Effectively managing a chronic health condition involves a myriad of tasks for anyone, ranging from scheduling and getting to frequent doctor appointments to regularly taking and refilling numerous medications and eating a healthy diet. Being homeless makes these basic tasks even more overwhelming, particularly if combined with additional chronic health and/or behavioral health conditions, which so many homeless individuals have.
Compared to individuals who are stably housed, people who are homeless are more likely to visit the emergency room, have a longer stay if admitted to the hospital, and be readmitted within 30 days. “Housing first” proponents suggest that in order for homeless individuals to effectively manage their health and mental health conditions, they must first be housed. More and more evidence shows that housing homeless individuals leads to reductions in health care utilization and costs.

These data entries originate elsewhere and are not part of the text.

-- ==== Sys2Proof/Tests/Slice0.lean ====
section
/-!
SUPPORT. Tests: ill-formed commands are refused, small states meet the hypotheses of every statement with hypotheses, and a few
worked values of the spec.
-/

set_option maxRecDepth 8000

open Sys2Proof Sys2Proof.Machine Sys2Proof.Safety

namespace Sys2Proof.Tests

/-! ### Small states -/

/-- A part in Run with every domain on, in a role: 0 a tile, 1 a sender. -/
def running (role : Nat) : Chip :=
  (chipReset.put .SYS_ROLE_ROLE role).onPwr fun p =>
    { p with state := .run, target := .run, dom := 2 ^ 80 - 1, sram := 2 ^ 80 - 1, booted := true }

/-- Pages run. -/
def on (c : Chip) (l : List Nat) : Chip :=
  l.foldl (fun c p => (c.put (.PG_CTRL_ENABLE p) 1).put (.PG_STATUS_ENABLED p) 1) c

/-- Fields hold values. -/
def puts (c : Chip) (l : List (Fld × Nat)) : Chip := l.foldl (fun c x => c.put x.1 x.2) c

/-- A sender in Run. -/
def sender : Chip := on (running 1) [1, 3, 4, 0x75, 0x81, 0xb0, 0xb1, 0xc0]

/-- A tile in Run. -/
def tile : Chip := on (running 0) [1, 3, 4, 0x10, 0x20, 0x21, 0x30, 0xa0, 0xa1, 0xa6, 0xb0, 0xb1, 0xc0]

/-- Core 0 of the Reeve. -/
def core0 : Requester := .core 0

/-- A state with nothing waiting. -/
def st (c : Chip) : State := ⟨c, []⟩

/-- A sender that has executed tick 5 of 60 Hz and generates ticks. -/
def ticked : Chip :=
  (puts sender [(.BELL_TICK_CTRL_TICK_EN, 1), (.BELL_STATUS_STATE, 2), (⟨Reg.BELL_FRAME_NUM, 31, 0⟩, 60),
    (⟨Reg.BELL_FRAME_DEN, 31, 0⟩, 1)]).onBell fun b => { b with tick := some 5, tickUp := us 2, open_ := true }

/-- A commit of a page that waits since power-on. -/
def waits (c : Chip) (p : Nat) (held : Bool) (r : Option Release) : Chip :=
  (c.put (.PG_COMMIT_PENDING p) 1).onFab fun f => { f with commits := [⟨p, 0, held, r⟩] }

/-! ### What meets the statements' hypotheses -/

theorem test_meets_StepRunsFrontCommand : State.reset.pending = [] := by decide

theorem test_meets_EveryCommandCompletes : Instr.wf .frameTick = true ∧ Instr.wf (.gpioEdgeAccept 16 [true]) = false := by decide

theorem test_meets_AfterCommand : sender.fab.commits = [] := by decide

theorem test_meets_QueueDrains : queueOk ⟨sender, [.gridEnd, .tfUpdate]⟩ = true := by decide

theorem test_meets_StepKeepsSafe :
    queueOk ⟨sender, [.gridEnd]⟩ = true ∧ msixOk sender = true := by decide

theorem test_meets_AccessesAreWholeAndAligned :
    0xfffffd < 2 ^ 24 ∧ 0xfffffd % 4 ≠ 0 ∧ 0x1fff / 0x1000 ≠ 2 ∧ 0x1fff / 0x1000 ≠ 0x30 ∧
      takes sender core0 (Reg.PG_EVENT_EN 0) = true ∧ judged (Reg.PG_EVENT_EN 0) = false ∧
      takes sender core0 (Reg.PG_EVENT_EN 0xc0) = true ∧ judged (Reg.PG_EVENT_EN 0xc0) = false ∧
      [((1 : Word), true), (2, false)] ≠ [] ∧ 0xfffff8 + 4 * 2 ≤ 2 ^ 24 := by decide

theorem test_meets_FabricErrorCaptured :
    sender.fabricCause core0 0xfffffc true ≠ 0 ∧ judged 0xfffffc = false ∧
      bitAt (sender.nat (Reg.PG_EVENT 2)) 0 = false ∧
      bitAt ((sender.setNat (Reg.PG_EVENT 2) 1).nat (Reg.PG_EVENT 2)) 0 = true ∧
      (sender.setNat (Reg.PG_EVENT 2) 1).fabricCause .debug Reg.CORR_BRIGHT true ≠ 0 := by decide

theorem test_meets_WritesFollowAccessCodes :
    [Reg.BELL_STATUS, Reg.CRIER_GPIO_EDGE, Reg.BELL_SRC_CFG, Reg.BELL_GUARD].map (fun a => (rowOf a).map (·.acc)) =
        [some .ro, some .w1c, some .rwl, some .rws] ∧
      ([Reg.BELL_STATUS, Reg.CRIER_GPIO_EDGE, Reg.BELL_SRC_CFG, Reg.BELL_GUARD].all fun a =>
        takes sender core0 a && !sender.roleZero a && decide (0x40 ≤ a % 0x1000)) = true ∧
      sender.enabled 3 = true ∧ takes (waits sender 3 false none) core0 Reg.BELL_GUARD = true ∧
      sender.shadowMute Reg.BELL_GUARD = false ∧ shadowBad Reg.BELL_GUARD 60 = false := by decide

theorem test_meets_RejectedWriteIsTold :
    sender.fabricCause core0 (Reg.PG_STATUS 0) false = 0 ∧ sender.fabricCause .pcie (Reg.PG_STATUS 0xc0) false = 0 ∧
      sender.fab.commits = [] ∧ (sender.reject 0x3fff).flag (.PG_STATUS_WR_REJ 3) = true := by decide

theorem test_meets_PagesStartStopAndDrain :
    takes sender core0 (Reg.PG_CTRL 0x50) = true ∧ (pageDomains 0x50).all sender.domOn = true ∧
      sender.enabled 0x50 = false ∧
      (let c := sender.onPwr fun p => { p with dom := 2 ^ 50 - 1 };
        takes c core0 (Reg.PG_CTRL 0x70) = true ∧ (pageDomains 0x70).all c.domOn = false) ∧
      takes sender core0 (Reg.PG_CTRL 3) = true ∧ sender.flag (.PG_CTRL_ENABLE 3) = true ∧
      sender.keepsOn core0 3 = false ∧ sender.enabled 3 = true ∧
      takes sender core0 (Reg.PG_CTRL 0xc0) = true ∧ sender.keepsOn core0 0xc0 = true ∧
      (let c := sender.put (.PG_CTRL_ENABLE 3) 0;
        c.enabled 3 = true ∧ c.flag (.PG_CTRL_ENABLE 3) = false ∧ c.drained 3 = true) ∧
      (sender.put (.PG_STATUS_SRST_BUSY 3) 1).flag (.PG_STATUS_SRST_BUSY 3) = true := by decide

theorem test_meets_SoftResetRestores :
    0xf0 < 4096 ∧ 0xf0 ≠ 0 ∧ 0xf0 ≠ 0xa0 ∧ 0xf0 ≠ 0xa1 ∧ Reg.BELL_FRAME_NUM / 0x1000 = 3 ∧
      softKept 3 Reg.BELL_FRAME_NUM = false ∧ Reg.BELL_FRAME_NUM ≠ Reg.PG_CTRL 3 ∧
      (within 0xa0 0xa0 0xa1 && tile.nim.open_ && decide (tile.slice < 4)) = false ∧ sender.switch = none ∧
      (let c : Chip := { tile with nim := { tile.nim with open_ := true } };
        (within 0xa1 0xa0 0xa1 && c.nim.open_ && decide (c.slice < 4)) = true) ∧ 0x41 = 0x40 + 1 := by decide

theorem test_meets_CommitWaits :
    takes sender core0 (Reg.PG_COMMIT 3) = true ∧ sender.flag (.PG_COMMIT_PENDING 3) = false ∧
      takes (waits sender 3 false none) core0 (Reg.PG_COMMIT 3) = true ∧
      (waits sender 3 false none).flag (.PG_COMMIT_PENDING 3) = true ∧
      takes (on sender [0x68]) core0 (Reg.PG_COMMIT 0x68) = true ∧ checkedAtWrite 0x68 = true ∧
      (on sender [0x68]).commitCause 0x68 ≠ 0 ∧
      takes sender core0 (Reg.PG_COMMIT 0x50) = true ∧ checkedAtWrite 0x50 = true ∧ sender.commitCause 0x50 = 0 ∧
      (waits ticked 3 false none).pageDue 3 = true ∧ (waits ticked 3 false none).bell.open_ = true := by decide

theorem test_meets_CommitAppliesAtOnceWhenDisabled :
    (let c := sender.put (.PG_STATUS_ENABLED 3) 0;
      takes c core0 (Reg.PG_COMMIT 3) = true ∧ c.flag (.PG_COMMIT_PENDING 3) = false ∧ c.enabled 3 = false) ∧
      takes sender core0 (Reg.PG_COMMIT 0x1b) = true ∧ sender.ticking = false ∧ sender.fab.commits = [] ∧
      sender.flag .CRIER_FAB_HOLD_HOLD = false ∧ takes tile core0 (Reg.PG_COMMIT 0xa1) = true ∧ tile.ticking = false := by
  decide

theorem test_meets_FabricHoldGroupsCommits :
    takes sender core0 Reg.CRIER_FAB_HOLD = true ∧ sender.flag .CRIER_FAB_HOLD_HOLD = false ∧
      takes (sender.put .CRIER_FAB_HOLD_HOLD 1) core0 Reg.CRIER_FAB_HOLD = true ∧
      (sender.put .CRIER_FAB_HOLD_HOLD 1).flag .CRIER_FAB_HOLD_HOLD = true ∧
      (waits ticked 3 false (some ⟨some 5, 0⟩)).releaseDue = true ∧
      (Commit.mk 3 0 true none).held = true := by decide

theorem test_meets_EventOccurrence :
    (let c := tile.put .RET_UNITS_COUNT 1;
      bitAt (pageEvents 3).toNat 0 = true ∧ takes c core0 (Reg.PG_EVENT_SET 3) = true ∧ c.isTile = true ∧
        c.get .RET_UNITS_COUNT ≠ 0) ∧
      bitAt (pageEvents 0xb0).toNat 6 = true ∧ takes sender core0 (Reg.PG_EVENT_SET 0xb0) = true := by decide

theorem test_meets_PagePendingFollowsEvents :
    pageInRole sender 0xdf = false ∧ pageInRole sender 0xf0 = true ∧ pageInRole sender 0 = true ∧
      sender.fab.commits = [] ∧ takes sender core0 (Reg.PG_EVENT 0) = true ∧
      takes sender core0 (Reg.PG_EVENT_EN 0xc0) = true ∧
      sender.rd (Reg.PG_EVENT 0) &&& sender.rd (Reg.PG_EVENT_EN 0) &&& ~~~(0 : Word) = 0 := by decide

theorem test_meets_ReadsAndWhatTheyChange :
    let a := [Reg.BELL_TIME_SUBNS, Reg.BELL_SYNC_CAP_NS, Reg.BELL_TICK_IDX_LO, Reg.KEYS_REVOKED]
    (a.all fun x => sender.fabricCause core0 x false == 0 && !sender.flag (.PG_STATUS_SRST_BUSY (x / 0x1000))) = true ∧
      ((rowOf Reg.KEYS_REVOKED).map fun r => r.kind) = some .count ∧
      latches Reg.BELL_TICK_IDX_LO = [Reg.BELL_TICK_IDX_HI] ∧ 0x40 ≤ Reg.BELL_TICK_IDX_HI % 0x1000 ∧
      sender.fab.commits = [] ∧ core0 ≠ .debug := by decide

theorem test_meets_CrierChoosesByPriority : 0xf8 ∈ (((sender.put (.CRIER_SRC_CFG_EN 0xf8) 1).put (.CRIER_SRC_CFG_CORE_EN 0xf8) 1).onFab
    fun f => { f with sgi := 1 }).coreSources 0 := by decide

theorem test_meets_CrierRoutingAndSoftwareSources :
    (rowOf (Reg.CRIER_SRC_CFG 0)).isSome = true ∧ (rowOf (Reg.CRIER_SRC_CFG 255)).isSome = true ∧
      takes sender core0 (Reg.CRIER_SRC_CFG 255) = true ∧ takes sender .pcie (Reg.CRIER_SRC_CFG 0) = true ∧
      sender.fab.commits = [] ∧ takes sender core0 Reg.CRIER_SGI = true ∧
      (0x7fffffff : Word).getLsbD 31 = false := by decide

theorem test_meets_MsixSendsAndHolds :
    (let c := ((sender.put (.CRIER_SRC_CFG_EN 0xf8) 1).put (.CRIER_SRC_CFG_MSIX_EN 0xf8) 1).onFab fun f => { f with sgi := 1 }
      let d := c.onPcie fun x => { x with up := true, msixEn := true, funcMask := false, vecMask := [] }
      takes d core0 Reg.CRIER_MSIX_EOI = true ∧ d.isSender = true ∧ (vectorBest d 0).isSome = true ∧
        msixMasked d 0 = false ∧ vectorBest d 63 = none ∧ d.pcie.up = true ∧ d.fab.commits = []) ∧
      [0, 63].all (· < 64) = true := by decide

theorem test_meets_CoresTakeAndReturn :
    (let set := fun (c : Chip) => c.setCore 3 { c.core 3 with masked := false, asleep := true }
      let c := ((sender.put (.CRIER_SRC_CFG_EN 0) 1).put (.CRIER_SRC_CFG_CORE_EN 0) 15).setNat (Reg.PG_EVENT 0) 1
      let d := c.setNat (Reg.PG_EVENT_EN 0) 1
      bestSource (set sender) ((set sender).coreSources 3) = none ∧
        bestSource (set d) ((set d).coreSources 3) = some 0 ∧ (set d).preempts ((set d).core 3) 0 = true) ∧
      ((sender.setCore 3 { sender.core 3 with stack := [(7, 2)] }).core 3).stack = [(7, 2)] ∧
      (sender.core 0).stack = [] ∧ bitAt sender.fab.gpio 15 ≠ true ∧ sender.domOn 78 = true ∧
      (sender.put (.CRIER_GPIO_CFG_TRIG 15) 2).get (.CRIER_GPIO_CFG_TRIG 15) = 2 ∧
      bitAt ((sender.onFab fun f => { f with gpio := 1 }).fab.gpio) 0 ≠ false ∧
      (sender.put (.CRIER_GPIO_CFG_TRIG 0) 3).get (.CRIER_GPIO_CFG_TRIG 0) = 3 := by decide

/-- A link state of a lane port. -/
def linkAt (c : Chip) (n : Nat) (state : Nat) : Chip := c.setPortState (n / 2) (n % 2) state

/-- How a cell arrives whole, with right check words and no tag. -/
def good (x : Cell) (h : Hdr) : Rx := ⟨[], x.hcrc h, [], x.crc h [], none⟩

/-- A cell cut short. -/
def cutShort : Rx := ⟨[], 0, [], 0, some (1, errorBlock)⟩

/-- An Ethernet frame of the smallest size, untagged and good. -/
def frame64 : EthFrame := ⟨64, none, true, 0, 0⟩

theorem good_holds (x : Cell) (h : Hdr) : (good x h).holds x h = true := by simp [good, Rx.holds]

theorem good_sound (x : Cell) (h : Hdr) : soundRx x h (good x h) = true := by
  simp [soundRx, good_holds]; rfl

/-- A sender of a pair that is active (role 3), standby (role 2) or far; the twin link is up and keyed. -/
def twin (role : Nat) : Chip :=
  (puts (on sender [0x90]) [(.SYS_MODE_MODE, 4), (.TWIN_STAT_ROLE, role), (.TWIN_CFG_EN, 1), (.TWIN_RING_PORTS, 3)]).onTwin
    fun t => { t with up := true, keyed := true }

Medicaid expansion under the Affordable Care Act (ACA) creates a new imperative at federal, state, and local levels to cost-effectively meet the needs of newly covered homeless individuals, recognizing the inarguable link between health care and housing. A recent Kaiser Family Foundation brief examining the early impacts of the expansion on the homeless population found significant increases in coverage for homeless individuals and new opportunities to improve access to care for this population.
Less certain are the most effective ways to use temporary and permanent housing to address the needs of newly covered homeless populations. Fortunately, many organizations and communities are exploring and testing new approaches that may serve as models for other organizations.